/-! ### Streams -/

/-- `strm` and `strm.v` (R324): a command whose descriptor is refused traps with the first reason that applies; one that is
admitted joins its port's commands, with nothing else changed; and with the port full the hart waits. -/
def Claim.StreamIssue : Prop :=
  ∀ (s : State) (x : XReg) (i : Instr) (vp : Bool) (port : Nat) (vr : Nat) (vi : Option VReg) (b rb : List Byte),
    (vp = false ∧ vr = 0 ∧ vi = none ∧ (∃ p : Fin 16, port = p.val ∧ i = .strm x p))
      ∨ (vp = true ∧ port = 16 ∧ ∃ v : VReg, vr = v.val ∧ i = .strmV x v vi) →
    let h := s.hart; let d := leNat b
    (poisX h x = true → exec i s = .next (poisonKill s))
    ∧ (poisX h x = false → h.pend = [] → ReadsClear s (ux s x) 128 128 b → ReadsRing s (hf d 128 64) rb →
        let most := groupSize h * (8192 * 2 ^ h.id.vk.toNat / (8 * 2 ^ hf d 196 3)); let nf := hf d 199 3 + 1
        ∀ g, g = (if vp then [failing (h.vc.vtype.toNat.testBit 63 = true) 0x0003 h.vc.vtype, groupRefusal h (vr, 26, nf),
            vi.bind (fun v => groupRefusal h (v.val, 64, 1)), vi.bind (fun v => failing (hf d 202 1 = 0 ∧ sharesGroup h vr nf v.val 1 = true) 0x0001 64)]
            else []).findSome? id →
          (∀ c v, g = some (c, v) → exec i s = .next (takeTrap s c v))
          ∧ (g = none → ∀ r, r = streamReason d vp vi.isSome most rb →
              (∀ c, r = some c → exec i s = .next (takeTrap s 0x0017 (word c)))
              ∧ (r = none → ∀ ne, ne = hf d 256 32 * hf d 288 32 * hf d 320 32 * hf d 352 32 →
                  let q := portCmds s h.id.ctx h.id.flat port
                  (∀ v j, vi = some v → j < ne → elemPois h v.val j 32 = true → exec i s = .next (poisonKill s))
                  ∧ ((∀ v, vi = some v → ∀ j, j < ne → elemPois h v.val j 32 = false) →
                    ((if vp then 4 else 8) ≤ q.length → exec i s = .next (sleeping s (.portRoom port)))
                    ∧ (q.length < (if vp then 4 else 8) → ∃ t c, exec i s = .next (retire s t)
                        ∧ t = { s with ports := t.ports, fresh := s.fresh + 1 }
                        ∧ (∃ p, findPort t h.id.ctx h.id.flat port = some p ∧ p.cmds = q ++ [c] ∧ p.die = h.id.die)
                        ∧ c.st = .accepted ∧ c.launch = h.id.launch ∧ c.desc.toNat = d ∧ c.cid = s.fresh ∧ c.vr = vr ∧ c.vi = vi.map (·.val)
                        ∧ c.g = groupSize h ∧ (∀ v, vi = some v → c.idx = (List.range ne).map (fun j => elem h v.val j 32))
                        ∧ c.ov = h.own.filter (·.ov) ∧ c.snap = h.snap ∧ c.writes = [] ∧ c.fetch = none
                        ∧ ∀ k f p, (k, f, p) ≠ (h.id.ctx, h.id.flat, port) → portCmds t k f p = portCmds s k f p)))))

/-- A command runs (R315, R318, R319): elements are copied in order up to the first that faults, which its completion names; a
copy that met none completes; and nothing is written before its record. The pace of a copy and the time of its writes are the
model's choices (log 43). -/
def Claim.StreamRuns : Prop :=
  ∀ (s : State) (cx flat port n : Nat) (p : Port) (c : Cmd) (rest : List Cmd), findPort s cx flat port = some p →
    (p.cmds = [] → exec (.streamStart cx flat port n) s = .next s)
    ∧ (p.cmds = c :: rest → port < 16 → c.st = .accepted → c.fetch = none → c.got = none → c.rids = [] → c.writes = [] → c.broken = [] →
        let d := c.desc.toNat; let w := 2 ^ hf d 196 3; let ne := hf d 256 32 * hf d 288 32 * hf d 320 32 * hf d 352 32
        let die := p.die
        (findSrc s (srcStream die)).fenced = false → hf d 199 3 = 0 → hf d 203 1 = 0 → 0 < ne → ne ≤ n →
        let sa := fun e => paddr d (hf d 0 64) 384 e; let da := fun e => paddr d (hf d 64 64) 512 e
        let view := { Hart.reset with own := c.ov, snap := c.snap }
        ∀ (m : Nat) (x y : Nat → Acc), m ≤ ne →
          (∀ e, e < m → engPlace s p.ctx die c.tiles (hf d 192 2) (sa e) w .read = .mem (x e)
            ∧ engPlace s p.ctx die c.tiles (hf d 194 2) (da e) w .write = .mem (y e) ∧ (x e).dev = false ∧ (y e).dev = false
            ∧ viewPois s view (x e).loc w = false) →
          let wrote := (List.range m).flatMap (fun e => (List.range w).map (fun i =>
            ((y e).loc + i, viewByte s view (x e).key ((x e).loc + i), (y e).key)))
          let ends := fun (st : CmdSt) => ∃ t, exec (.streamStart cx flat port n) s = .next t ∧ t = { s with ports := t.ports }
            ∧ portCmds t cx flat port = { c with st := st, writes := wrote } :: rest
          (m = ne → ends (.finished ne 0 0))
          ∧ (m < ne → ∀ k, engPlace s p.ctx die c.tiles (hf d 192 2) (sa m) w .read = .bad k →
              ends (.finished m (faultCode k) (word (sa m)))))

----------

- [Task to carry out]: The response should be the listing above, limited to the lines between the one holding "vi.isSome most rb →" and the one holding "copy that met", inclusive, reproduced exactly.

- [Task answer]:
          ∧ (g = none → ∀ r, r = streamReason d vp vi.isSome most rb →
              (∀ c, r = some c → exec i s = .next (takeTrap s 0x0017 (word c)))
              ∧ (r = none → ∀ ne, ne = hf d 256 32 * hf d 288 32 * hf d 320 32 * hf d 352 32 →
                  let q := portCmds s h.id.ctx h.id.flat port
                  (∀ v j, vi = some v → j < ne → elemPois h v.val j 32 = true → exec i s = .next (poisonKill s))
                  ∧ ((∀ v, vi = some v → ∀ j, j < ne → elemPois h v.val j 32 = false) →
                    ((if vp then 4 else 8) ≤ q.length → exec i s = .next (sleeping s (.portRoom port)))
                    ∧ (q.length < (if vp then 4 else 8) → ∃ t c, exec i s = .next (retire s t)
                        ∧ t = { s with ports := t.ports, fresh := s.fresh + 1 }
                        ∧ (∃ p, findPort t h.id.ctx h.id.flat port = some p ∧ p.cmds = q ++ [c] ∧ p.die = h.id.die)
                        ∧ c.st = .accepted ∧ c.launch = h.id.launch ∧ c.desc.toNat = d ∧ c.cid = s.fresh ∧ c.vr = vr ∧ c.vi = vi.map (·.val)
                        ∧ c.g = groupSize h ∧ (∀ v, vi = some v → c.idx = (List.range ne).map (fun j => elem h v.val j 32))
                        ∧ c.ov = h.own.filter (·.ov) ∧ c.snap = h.snap ∧ c.writes = [] ∧ c.fetch = none
                        ∧ ∀ k f p, (k, f, p) ≠ (h.id.ctx, h.id.flat, port) → portCmds t k f p = portCmds s k f p)))))

/-- A command runs (R315, R318, R319): elements are copied in order up to the first that faults, which its completion names; a
copy that met none completes; and nothing is written before its record. The pace of a copy and the time of its writes are the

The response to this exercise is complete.